» PROBLEM TO SOLVE
Your answer must be the line holding "priv : Bool := false" followed by every later line through the end of the entries, exactly as written.

» DATA FOR THE TASK
-- ==== Sys2Proof/Decode.lean ====
section
/-! DEFINITION. Bundles to instructions and back (R21 to R54 and the encoding tables of the class chapters): per slot a
total decoder that names every unassigned, excluded or reserved encoding, the encoder written from the same tables, and
the bundle around them. -/

namespace Sys2Proof

/-- Bits ⟨lo+w−1:lo⟩ of x. -/
def fld (x lo w : Nat) : Nat := x / 2 ^ lo % 2 ^ w

/-- The same field as a bit vector. -/
def bv (x lo w : Nat) : BitVec w := BitVec.ofNat w (x / 2 ^ lo)

/-- Bit lo of x. -/
def bt (x lo : Nat) : Bool := x / 2 ^ lo % 2 == 1

/-- A field at fault: its low bit, its width and the reason code of Table 18-10. -/
structure BadField where
  lo : Nat
  w : Nat
  why : Nat
  deriving DecidableEq, Repr

/-- What decoding one slot field finds: the instruction its opcode names, the excluded values (R31 step 2), the reserved
fields and codes (step 3) and whether the opcode is privileged (step 4). -/
structure Dec where
  ins : Option Instr
  arg : List Nat := []
  ill : List BadField := []
  rsv : List BadField := []
  priv : Bool := false
  deriving DecidableEq, Repr

/-- The reserved fields of a list that are not zero. -/
def resv (x : Nat) (l : List (Nat × Nat)) : List BadField :=
  (l.filter fun f => fld x f.1 f.2 != 0).map fun f => { lo := f.1, w := f.2, why := 1 }

/-- A reserved code in a defined field, when the condition holds (R31 step 3). -/
def rcode (c : Bool) (lo w : Nat) : List BadField := if c then [{ lo := lo, w := w, why := 2 }] else []

/-- An excluded value, when the condition holds (R31 step 2). -/
def excl (c : Bool) (lo w : Nat) : List BadField := if c then [{ lo := lo, w := w, why := 2 }] else []

/-- A data file, register file or type that the opcode does not accept, when the condition holds (Table 18-10 reason 7). -/
def wrongTy (c : Bool) (lo w : Nat) : List BadField := if c then [{ lo := lo, w := w, why := 7 }] else []

/-- An unassigned opcode (R44). -/
def unassigned (lo w : Nat) : Dec := { ins := none, ill := [{ lo := lo, w := w, why := 1 }] }

/-- A slot's nop (R32): every other bit is reserved. -/
def decNop (i : Instr) (x w : Nat) : Dec := { ins := some i, rsv := resv x [(0, w)] }

/-- A level, `lc` or `lx` code at lo: 0 and 7 are reserved (R111). -/
def badLevel (x lo : Nat) : List BadField := rcode (fld x lo 3 == 0 || fld x lo 3 == 7) lo 3

/-- A bit of the reply field (R43). -/
def repOf (x : Nat) : Option (BitVec 5) := if bt x 5 then some (bv x 6 5) else none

» TASK RESPONSE
  priv : Bool := false
  deriving DecidableEq, Repr

/-- The reserved fields of a list that are not zero. -/
def resv (x : Nat) (l : List (Nat × Nat)) : List BadField :=
  (l.filter fun f => fld x f.1 f.2 != 0).map fun f => { lo := f.1, w := f.2, why := 1 }

/-- A reserved code in a defined field, when the condition holds (R31 step 3). -/
def rcode (c : Bool) (lo w : Nat) : List BadField := if c then [{ lo := lo, w := w, why := 2 }] else []

/-- An excluded value, when the condition holds (R31 step 2). -/
def excl (c : Bool) (lo w : Nat) : List BadField := if c then [{ lo := lo, w := w, why := 2 }] else []

/-- A data file, register file or type that the opcode does not accept, when the condition holds (Table 18-10 reason 7). -/
def wrongTy (c : Bool) (lo w : Nat) : List BadField := if c then [{ lo := lo, w := w, why := 7 }] else []

/-- An unassigned opcode (R44). -/
def unassigned (lo w : Nat) : Dec := { ins := none, ill := [{ lo := lo, w := w, why := 1 }] }

/-- A slot's nop (R32): every other bit is reserved. -/
def decNop (i : Instr) (x w : Nat) : Dec := { ins := some i, rsv := resv x [(0, w)] }

/-- A level, `lc` or `lx` code at lo: 0 and 7 are reserved (R111). -/
def badLevel (x lo : Nat) : List BadField := rcode (fld x lo 3 == 0 || fld x lo 3 == 7) lo 3

/-- A bit of the reply field (R43). -/
def repOf (x : Nat) : Option (BitVec 5) := if bt x 5 then some (bv x 6 5) else none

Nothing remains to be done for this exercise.